Freestyle has lith developer


----------



## terri (Dec 21, 2012)

nmasters said:


> nmasters said:
> 
> 
> 
> ...


Depends on the brand, and they can give different results, too.     If you don't get anything from your questionable paper with lith developer, look for other papers that claim to be "lithable" and enjoy the process.   You can get unique and beautiful images.   It's quite fun to get color images from B&W film.


----------



## vintagesnaps (Jan 13, 2013)

I've use old photo paper to make lumen prints, which are basically sun prints using old expired paper. I've used paper 50+ years old and who knows how it was stored. I've found if it appears to have water damage or if the paper is really old (such as in brown paper with the EKC logo) the surface might just crumble, and it can be curved and more challenging to use, but otherwise I've gotten some nice results. 

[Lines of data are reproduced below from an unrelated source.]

-- ==== Sys2Proof/Machine/ByteOriented.lean ====
section
/-! DEFINITION. The byte-oriented instructions (40_byte_oriented.md). -/

namespace Sys2Proof.Machine

/-- ADDWF f,d (R82). -/
def execAddwf (f : FAddr) (d : Dest) (s : State) : Outcome := computeFd (fun m w _ => (m + w, addFlags m w)) f d s

/-- ANDWF f,d (R83). -/
def execAndwf (f : FAddr) (d : Dest) (s : State) : Outcome := computeFd (fun m w _ => (m &&& w, zOf (m &&& w))) f d s

/-- CLRF f (R84): Z is always set. -/
def execClrf (f : FAddr) (s : State) : Outcome := writeOnly 0x00 (zOf 0x00) f s

/-- CLRW (R85): Z is always set. -/
def execClrw (s : State) : Outcome := resultInW 0x00 (zOf 0x00) s

/-- COMF f,d (R86). -/
def execComf (f : FAddr) (d : Dest) (s : State) : Outcome := computeFd (fun m _ _ => (~~~m, zOf (~~~m))) f d s

/-- DECF f,d (R87). -/
def execDecf (f : FAddr) (d : Dest) (s : State) : Outcome := computeFd (fun m _ _ => (m - 1, zOf (m - 1))) f d s

/-- DECFSZ f,d (R88). -/
def execDecfsz (f : FAddr) (d : Dest) (s : State) : Outcome := computeFdSkip (fun m => m - 1) f d s

/-- INCF f,d (R90). -/
def execIncf (f : FAddr) (d : Dest) (s : State) : Outcome := computeFd (fun m _ _ => (m + 1, zOf (m + 1))) f d s

/-- INCFSZ f,d (R91). -/
def execIncfsz (f : FAddr) (d : Dest) (s : State) : Outcome := computeFdSkip (fun m => m + 1) f d s

/-- IORWF f,d (R93). -/
def execIorwf (f : FAddr) (d : Dest) (s : State) : Outcome := computeFd (fun m w _ => (m ||| w, zOf (m ||| w))) f d s

/-- MOVF f,d (R94): with d = 1 the register is written with its own value. -/
def execMovf (f : FAddr) (d : Dest) (s : State) : Outcome := computeFd (fun m _ _ => (m, zOf m)) f d s

/-- MOVWF f (R95). -/
def execMovwf (f : FAddr) (s : State) : Outcome := writeOnly s.w noFlags f s

/-- NOP (R96). -/
def execNop (s : State) : Outcome := .next s.advance

/-- RLF f,d (R97, R98). -/
def execRlf (f : FAddr) (d : Dest) (s : State) : Outcome :=
  computeFd (fun m _ c => (rotateLeft m c, cOnly (m.getLsbD 7))) f d s

/-- RRF f,d (R97, R99). -/
def execRrf (f : FAddr) (d : Dest) (s : State) : Outcome :=
  computeFd (fun m _ c => (rotateRight m c, cOnly (m.getLsbD 0))) f d s

/-- SUBWF f,d (R100): F minus W. -/
def execSubwf (f : FAddr) (d : Dest) (s : State) : Outcome := computeFd (fun m w _ => (m - w, subFlags m w)) f d s

/-- SWAPF f,d (R101). -/
def execSwapf (f : FAddr) (d : Dest) (s : State) : Outcome := computeFd (fun m _ _ => (swapNibbles m, noFlags)) f d s

/-- XORWF f,d (R102). -/
def execXorwf (f : FAddr) (d : Dest) (s : State) : Outcome := computeFd (fun m w _ => (m ^^^ w, zOf (m ^^^ w))) f d s

end Sys2Proof.Machine
end

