-- ==== Sys2Proof/WellFormed.lean ====
section
/-! DEFINITION. Well-formedness. Every value of every operand type is a legal operand (00_scope.md R6), so no
ill-formed `Instr` can be written; what can be ill-formed is a stored container and a part's parameters. -/

namespace Sys2Proof

/-- The container holds an instruction word that is defined (30_encoding.md R69, R70). -/
def wfContainer (c : Container) : Bool := (decodeContainer c).isSome

/-- PROG_WORDS lies in 1..8192 (00_scope.md R3). -/
def Part.wfProgWords (p : Part) : Bool := decide (1 ≤ p.progWords) && decide (p.progWords ≤ 8192)

/-- STACK_DEPTH is at least 1 (92_eei_decisions.md, open parameters). -/
def Part.wfStackDepth (p : Part) : Bool := decide (1 ≤ p.stackDepth)

/-- The three addresses the source fixes (10_state.md R30). -/
def Part.wfSourceAddresses (p : Part) : Bool :=
  Machine.classOf p 0x03 == .core .status && Machine.classOf p 0x05 == .peripheral .porta &&
    Machine.classOf p 0x0F == .gpr

/-- The addresses of the core registers (20_memory.md R49; 92_eei_decisions.md D10, D11, D14, D17, D22). -/
def coreAddresses : List (EAddr × RegClass) :=
  [ (0x00, .indf), (0x80, .indf), (0x02, .core .pcl), (0x82, .core .pcl), (0x03, .core .status),
    (0x83, .core .status), (0x04, .core .fsr), (0x84, .core .fsr), (0x0A, .core .pclath), (0x8A, .core .pclath),
    (0x0B, .core .intcon), (0x8B, .core .intcon), (0x81, .core .optionReg) ]

/-- The core registers stand at their addresses. -/
def Part.wfCoreAddresses (p : Part) : Bool := coreAddresses.all fun x => Machine.classOf p x.1 == x.2

/-- A mirror shows storage, not another mirror, INDF or nothing (so that R42 and R43 end). -/
def Part.wfMirrorAt (p : Part) (a : EAddr) : Bool :=
  match Machine.classOf p a with
  | .mirror target =>
    match Machine.classOf p target with
    | .mirror _ => false
    | .indf => false
    | .unimplemented => false
    | _ => true
  | _ => true

/-- Every mirror of the map shows storage. -/
def Part.wfMirrors (p : Part) : Bool := (List.range 256).all fun n => p.wfMirrorAt (BitVec.ofNat 8 n)

/-- The parameters are those of some machine of the family (00_scope.md R3, 10_state.md R30). -/
def Part.wf (p : Part) : Bool :=
  p.wfProgWords && p.wfStackDepth && p.wfSourceAddresses && p.wfCoreAddresses && p.wfMirrors

end Sys2Proof
end

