/-- Settles O56: the reset of an awake core, the wake-up of a sleeping one, and no time-out without WDTE. -/
theorem watchdogTimeOut : Obligations.WatchdogTimeOut := by
  intro s v hx hv
  refine ⟨fun hwdte hawake => ?_, fun hwdte hasleep => ?_, fun hwdte hawake hirq hidle => ?_⟩
  · have hstep : step s = .next (watchdogReset v s.sampled) := by
      rw [step_watchdog hx hwdte hv, if_neg (Bool.eq_false_iff.mp hawake)]
    obtain ⟨hto, hpd, hbank⟩ := watchdogReset_status v s.sampled
    exact ⟨_, hstep, rfl, rfl, rfl, s.sampled_w, s.sampled_ram, rfl, rfl, hto, s.sampled_status ▸ hpd, hbank,
      intconAtReset_toNat_lt v.intcon0⟩
  · rw [step_watchdog hx hwdte hv, if_pos hasleep, watchdogWake_eq, s.sampled_status]
  · have hno : s.NoReset := ⟨hx, fun hon => absurd (hwdte.symm.trans hon) nofun⟩
    obtain ⟨-, hfetch⟩ := interruptTakenAtTheBoundary s hno hawake hidle
    exact hfetch (.inr (.inl hirq))

end Sys2Proof.Proofs.Interrupts
end

section
/-! PROOFS. When an instruction completes, and how an instruction and a step stop (60_exceptions.md R165;
40_byte_oriented.md R81; 10_state.md R19, R21; 00_scope.md R8). -/

namespace Sys2Proof.Proofs.Stops

open Sys2Proof Sys2Proof.Machine Sys2Proof.Proofs.BoundaryEvents Sys2Proof.Proofs.ByteOriented
  Sys2Proof.Proofs.CallGoto Sys2Proof.Proofs.FileOperands Sys2Proof.Proofs.Interrupts
  Sys2Proof.Proofs.LiteralControl Sys2Proof.Proofs.Sleep

variable {i : Instr} {s t : State}

/-! ### An instruction stops where it is not executable -/

/-- A skip that would write PCL is refused; only DECFSZ and INCFSZ write at all (10_state.md R19). -/
theorem exec_of_skip_to_pcl (hskip : isSkip i = true) (hdest : destination i s = some (.sfr .pcl)) :
    exec i s = .refused .undefinedCombination := by
  cases i with
  | decfsz f d =>
    cases d with
    | w => cases hdest
    | f => exact computeFdSkip_pcl (· - 1) hdest
  | incfsz f d =>
    cases d with
    | w => cases hdest
    | f => exact computeFdSkip_pcl (· + 1) hdest
  | btfsc | btfss => cases hdest
  | _ => cases hskip

/-- CALL on a full stack is the fault (10_state.md R21). -/
theorem exec_of_call_full (hcall : isCall i = true) (hfull : s.part.stackDepth ≤ s.stack.length) :
    exec i s = .fault .stackOverflow := by
  cases i with
  | call k => exact execCall_of_full hfull k
  | _ => cases hcall

/-- Each of the three returns on an empty stack is the fault (R21). -/
theorem exec_of_return_empty (hreturn : isReturn i = true) (hempty : s.stack = []) :
    exec i s = .fault .stackUnderflow := by
  cases i with
  | ret => exact returnFromStack_nil hempty
  | retlw k => exact returnFromStack_nil (s := { s with w := k }) hempty
  | retfie => exact returnFromInterrupt_nil hempty
  | _ => cases hreturn

/-! ### An executable instruction completes -/

/-- DECFSZ or INCFSZ with an implemented operand completes unless it writes PCL. -/
theorem computeFdSkip_completes {f : FAddr} {d : Dest} (compute : Byte → Byte) (hfile : operand s f ≠ none)
    (hpcl : ¬(d = .f ∧ operand s f = some (.sfr .pcl))) : ∃ t, computeFdSkip compute f d s = .next t := by
  obtain ⟨l, ho⟩ := Option.ne_none_iff_exists'.mp hfile
  rw [ho, Option.some.injEq] at hpcl
  exact ⟨_, (withOperand_some ho _).trans (if_neg hpcl)⟩

/-- The conditions of `Executable` are all an instruction needs, whichever of the 36 it is. -/
theorem exec_of_executable (h : Executable i s) : ∃ t, exec i s = .next t := by
  obtain ⟨hfile, hskip, hcall, hreturn⟩ := h
  cases i
  case nop | option | sleep | clrwdt | clrw => exact ⟨_, rfl⟩
  case goto | movlw | iorlw | andlw | xorlw | sublw | addlw => exact ⟨_, rfl⟩
  case call k => exact ⟨_, execCall_of_room (hcall rfl) k⟩
  case ret =>
    obtain ⟨a, rest, hs⟩ := List.exists_cons_of_ne_nil (hreturn rfl)
    exact ⟨_, returnFromStack_cons hs⟩
  case retlw k =>
    obtain ⟨a, rest, hs⟩ := List.exists_cons_of_ne_nil (hreturn rfl)
    exact ⟨_, returnFromStack_cons (s := { s with w := k }) hs⟩
  case retfie =>
    obtain ⟨a, rest, hs⟩ := List.exists_cons_of_ne_nil (hreturn rfl)
    exact ⟨_, returnFromInterrupt_cons hs⟩
  case decfsz f d =>
    refine computeFdSkip_completes (· - 1) (hfile f rfl) ?_
    rintro ⟨rfl, ho⟩
    exact hskip ⟨rfl, ho⟩
  case incfsz f d =>
    refine computeFdSkip_completes (· + 1) (hfile f rfl) ?_
    rintro ⟨rfl, ho⟩
    exact hskip ⟨rfl, ho⟩
  case movwf | clrf | subwf | decf | iorwf | andwf | xorwf | addwf | movf | comf | incf | rrf | rlf | swapf | bcf | bsf
      | btfsc | btfss =>
    obtain ⟨l, ho⟩ := Option.ne_none_iff_exists'.mp (hfile _ rfl)
    exact ⟨_, withOperand_some ho _⟩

Supposedly photo paper has a really low ISO in the single digits. I usually set up on a table in the window and if it's bright and sunny I start to get an image quickly; if it's cloudy/overcast it takes longer and isn't as sharp. I fix it with diluted fixer and lose some color in the process so usually do long exposures. 

Since the paper was stored in heat I don't know if it would be usable even for lumen prints or not; the only way I know is to try it and see what happens.


----------



## Cruzingoose (Jan 14, 2013)

Run the paper through a fix and wash, hang and let dry. Makes incredible incredible photo inkjet paper.


----------



## snark (Jan 19, 2013)

Timor, thanks for the link to Ultrafine.  I just ordered some of their paper.  It really is cheap and I figure you would not have posted the link if it were not worth a try.


----------